----- Records supplied -----

/-- Add one entry to the owner's open block, closing the block first where the entry does not fit (R210). -/
def addEntry (o : Nat) (e : JEntry) (s : State) : State :=
  let s := if 4096 < blockSize ((ownerOf s o).blockOpen ++ [e]) then closeBlock o s else s
  mapOwner o (fun w => { w with blockOpen := w.blockOpen ++ [e] }) s

/-- Move the owner's waiting leaves whose lower-numbered leaves are all in the journal into the open block,
in ascending sequence order (R166). -/
def flushJournal (o : Nat) (s : State) : State :=
  let w := ownerOf s o
  let blocked := (s.adm.owed.filter fun x => x.owner == o).map (·.seq)
  let free := fun (e : JEntry) => blocked.all fun q => decide (e.seq < q)
  let ready := sortBy (·.seq) (w.waiting.filter free)
  let s := mapOwner o (fun w => { w with waiting := w.waiting.filter fun e => !free e }) s
  ready.foldl (fun st e => addEntry o e st) s

/-- R51 and R76: the owner's backlog reaches 1 MiB, or falls to 512 KiB or less. -/
def backlogCheck (o : Nat) (s : State) : State :=
  let w := ownerOf s o
  let n := jBacklog w
  if !w.backlogFull && 2 ^ 20 ≤ n then
    event 0x0204 o [(1, o)] (mapOwner o (fun w => { w with backlogFull := true }) s)
  else if w.backlogFull && n ≤ 2 ^ 19 then mapOwner o (fun w => { w with backlogFull := false }) s
  else s

/-- An empty replay record of one commit number (R211): a change of no record. -/
def replayNone (s : State) : Bytes := zeros 8 ++ le 8 s.vm.commitNo

/-- Seal the leaf of an issued number: it joins its departure's subtree and its owner's journal, and the
number is owed no more (R163-R168, R210). -/
def sealLeaf (st : Stamp) (l : Leaf) (replay : Bytes) (s : State) : State :=
  let b := leafBytes st l
  let s := { s with
    adm := { s.adm with owed := s.adm.owed.filter fun x => x.seq != st.seq }
    dep := { s.dep with leaves := { seq := st.seq, dep := st.dep, subtree := l.subtree, hash := leafHash b } :: s.dep.leaves } }
  let s := bump 0x04 [0, l.kind] l.owner 1 s
  let s := if 1 ≤ l.subtree then bumpAt l.subtree 0x44 [0] 0 1 s else s
  let s := mapOwner l.owner (fun w => { w with
    waiting := w.waiting ++ [{ seq := st.seq, dep := st.dep, leaf := b, replay := replay }] }) s
  backlogCheck l.owner (flushJournal l.owner s)

/-- Issue a number and seal its leaf in one admission step: every device-originated leaf (R165). While no number may
be issued the leaf is held (R218). -/
def sealNow (l : Leaf) (replay : Bytes) (s : State) : State :=
  if canNumber s then
    (let (st, s) := issue l.owner s
     sealLeaf st l replay s)
  else { s with adm := { s.adm with ends := s.adm.ends ++
    [{ leaf := l, work := none, status := .ok, detail := 0, out := [], ownStamp := false, replay := some replay }] } }

/-- The first 8 bytes of SHA-384, as a number (R164). -/
def digest8 (b : Bytes) : Nat := (sha b).toNat % 2 ^ 64

/-- The SERVICE leaf of a work item (R164). -/
def serviceLeaf (w : Work) (owner : Nat) (st : Status) (detail : Nat) : Leaf :=
  { subject := dOp w.desc, arg := digest8 w.input, tag := dTag w.desc, ring := w.ring, reason := detail
    status := st, kind := 0x07, owner := owner }

/-- Take the next number for a work item at its admission step (R102). -/
def stampWork (w : Work) (owner : Nat) (s : State) : Work × State :=
  let (st, s) := issue owner s
  ({ w with stamp := some st }, s)

/-- End a sealed work item: leaf, then output and completion. -/
def finishSealed (w : Work) (l : Leaf) (replay : Bytes) (out : Bytes) (s : State) : State :=
  let s := match w.stamp with
    | some st => sealLeaf st l replay s
    | none => s
  finish w l.status l.reason out s

/-! ### Work items -/

/-- The tamper response CLOSE, or an uncorrectable anchor fault, which handles other work in the same way
(R36, R447). -/
def closeWork (s : State) : Bool := s.sys.close || s.sys.anchorFault

/-- Opcodes that complete with POLICY, unsealed, while CLOSE is in force (R447): every VF SERVICE opcode
that is not served as usual, and PF0 0x50-0x5E, 0x74-0x78 and 0x7E. DRAW, the game commands and the QUERY
opcodes have rules of their own. -/
def closeRefuses (op func : Nat) : Bool :=
  if op < 0x20 || (0x60 ≤ op && op ≤ 0x6F) || op = 0x57 || op = 0x5C || op = 0x46 || op = 0x21 then false
  else if func = 0 then (0x50 ≤ op && op ≤ 0x5E) || (0x74 ≤ op && op ≤ 0x78) || op == 0x7E
  else true

/-- Take the waiting work item of a row out of the list and run a body on it. The row's event cannot happen
without such an item in READY or DEGRADED, and then changes nothing. (DESIGN CHOICE, log 10; DESIGN CHOICE, log 13) -/
def withWork (id : WorkId) (op : Nat) (body : Work → State → State) (s : State) : State :=
  if !inService s then s
  else
    match s.adm.work.find? fun w => w.ring == id.ring && w.idx == id.idx && dOp w.desc == op with
    | none => s
    | some w =>
      let s' := { s with adm := { s.adm with work := s.adm.work.filter fun x => x != w } }
      if closeWork s && closeRefuses op (w.func s) then finish w .policy 0 [] s' else body w s'

/-- A work item waits on, as it was. -/
def putBack (w : Work) (s : State) : State := { s with adm := { s.adm with work := w :: s.adm.work } }

/-- As withWork, for a row that takes a sequence number: it is held while no number may be issued (R218). (DESIGN CHOICE, log 10; DESIGN CHOICE, log 13) -/
def withSealedWork (id : WorkId) (op : Nat) (body : Work → State → State) (s : State) : State :=
  if canNumber s then withWork id op body s else s

end Sys2Proof.Machine
end

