-- ==== Sys2Proof/Machine/Operands.lean ====
section
/-! DEFINITION. The operand forms of the agreement ops (R128, R129): source registers, immediates, branch
targets, access sizes and window addresses. -/

namespace Sys2Proof.Machine

/-- Register g of a thread; g0 reads 0 (R116). -/
def Thread.reg (th : Thread) (g : BitVec 5) : W64 := if g = 0 then 0 else th.regs[g.toFin]

/-- Write register g; g0 ignores writes (R116). -/
def Thread.setReg (th : Thread) (g : BitVec 5) (v : W64) : Thread :=
  if g = 0 then th else { th with regs := th.regs.set g.toFin v }

/-- a: the value of the first source register. -/
def opA (th : Thread) (o : OpFields) : W64 := th.reg o.a

/-- IMM sign-extended to 64 bits. -/
def immS (o : OpFields) : W64 := o.imm.signExtend 64

/-- b of an arithmetic or logic op: MODE[0] replaces it with IMM sign-extended (R129). -/
def opB (th : Thread) (o : OpFields) : W64 := if o.mode.getLsbD 0 then immS o else th.reg o.b

/-- b of a branch: MODE[0] replaces it with MODE[8:1] zero-extended (R129). -/
def brB (th : Thread) (o : OpFields) : W64 :=
  if o.mode.getLsbD 0 then (o.mode.extractLsb' 1 8).setWidth 64 else th.reg o.b

/-- The op after this one. -/
def Thread.step (th : Thread) : Thread := { th with pc := th.pc + 1 }

/-- The branch target pc + 1 + IMM[15:0] (R129). -/
def Thread.branch (th : Thread) (o : OpFields) : Thread :=
  { th with pc := th.pc + 1 + (o.imm.extractLsb' 0 16).setWidth 12 }

/-- The access size of LD and ST: MODE[1:0] selects 1, 2, 4 or 8 bytes (R129). -/
def accessSize (o : OpFields) : Nat := 2 ^ (o.mode.extractLsb' 0 2).toNat

/-- The window offset a + IMM of LD and ST, the sum modulo 2^64 as in ADD. (DEDUCED, log 18; DESIGN CHOICE, log 59) -/
def windowAddr (th : Thread) (o : OpFields) : Nat := (opA th o + o.imm.setWidth 64).toNat

/-- The window is 16 KiB; scratch begins at 0x1000 (R116). -/
def windowSize : Nat := 0x4000
def scratchBase : Nat := 0x1000

/-! ### Scratch memory: bytes that are not 0, by offset, ascending -/

/-- The canonical form of a sparse byte memory: addresses strictly rise and no listed byte is 0. (DESIGN CHOICE, log 51) -/
def Memory.wf : List Host.Cell → Bool
  | [] => true
  | [c] => c.2 != 0
  | c :: d :: r => c.2 != 0 && decide (c.1 < d.1) && Memory.wf (d :: r)

/-- A byte that is not listed reads 0 (R117). (DESIGN CHOICE, log 51) -/
def Memory.read : List Host.Cell → Nat → Byte
  | [], _ => 0
  | c :: r, a => if c.1 = a then c.2 else Memory.read r a

/-- Write one byte, keeping the canonical form. (DESIGN CHOICE, log 51) -/
def Memory.write : List Host.Cell → Nat → Byte → List Host.Cell
  | [], a, v => if v = 0 then [] else [(a, v)]
  | c :: r, a, v =>
    if c.1 = a then (if v = 0 then r else (a, v) :: r)
    else if a < c.1 then (if v = 0 then c :: r else (a, v) :: c :: r)
    else c :: Memory.write r a v

/-- Write consecutive bytes. -/
def Memory.writes (m : List Host.Cell) (a : Nat) : Bytes → List Host.Cell
  | [] => m
  | v :: r => Memory.writes (Memory.write m a v) (a + 1) r

/-- One byte of the window (R116): the record below 0x1000, scratch above. -/
def Thread.readByte (th : Thread) (a : Nat) : Byte :=
  if a < scratchBase then th.record.getD a 0 else Memory.read th.scratch a

/-- n bytes of the window from an offset, byte 0 first. -/
def Thread.readBytes (th : Thread) (a : Nat) : Nat → Bytes
  | 0 => []
  | n + 1 => th.readByte a :: Thread.readBytes th (a + 1) n

end Sys2Proof.Machine
end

-----

Exercise goal
Report each line of the material in which the string "issued" occurs.

Result for this task
/-- Seal the leaf of an issued number: it joins its departure's subtree and its owner's journal, and the
be issued the leaf is held (R218). -/
/-- As withWork, for a row that takes a sequence number: it is held while no number may be issued (R218). (DESIGN CHOICE, log 10; DESIGN CHOICE, log 13) -/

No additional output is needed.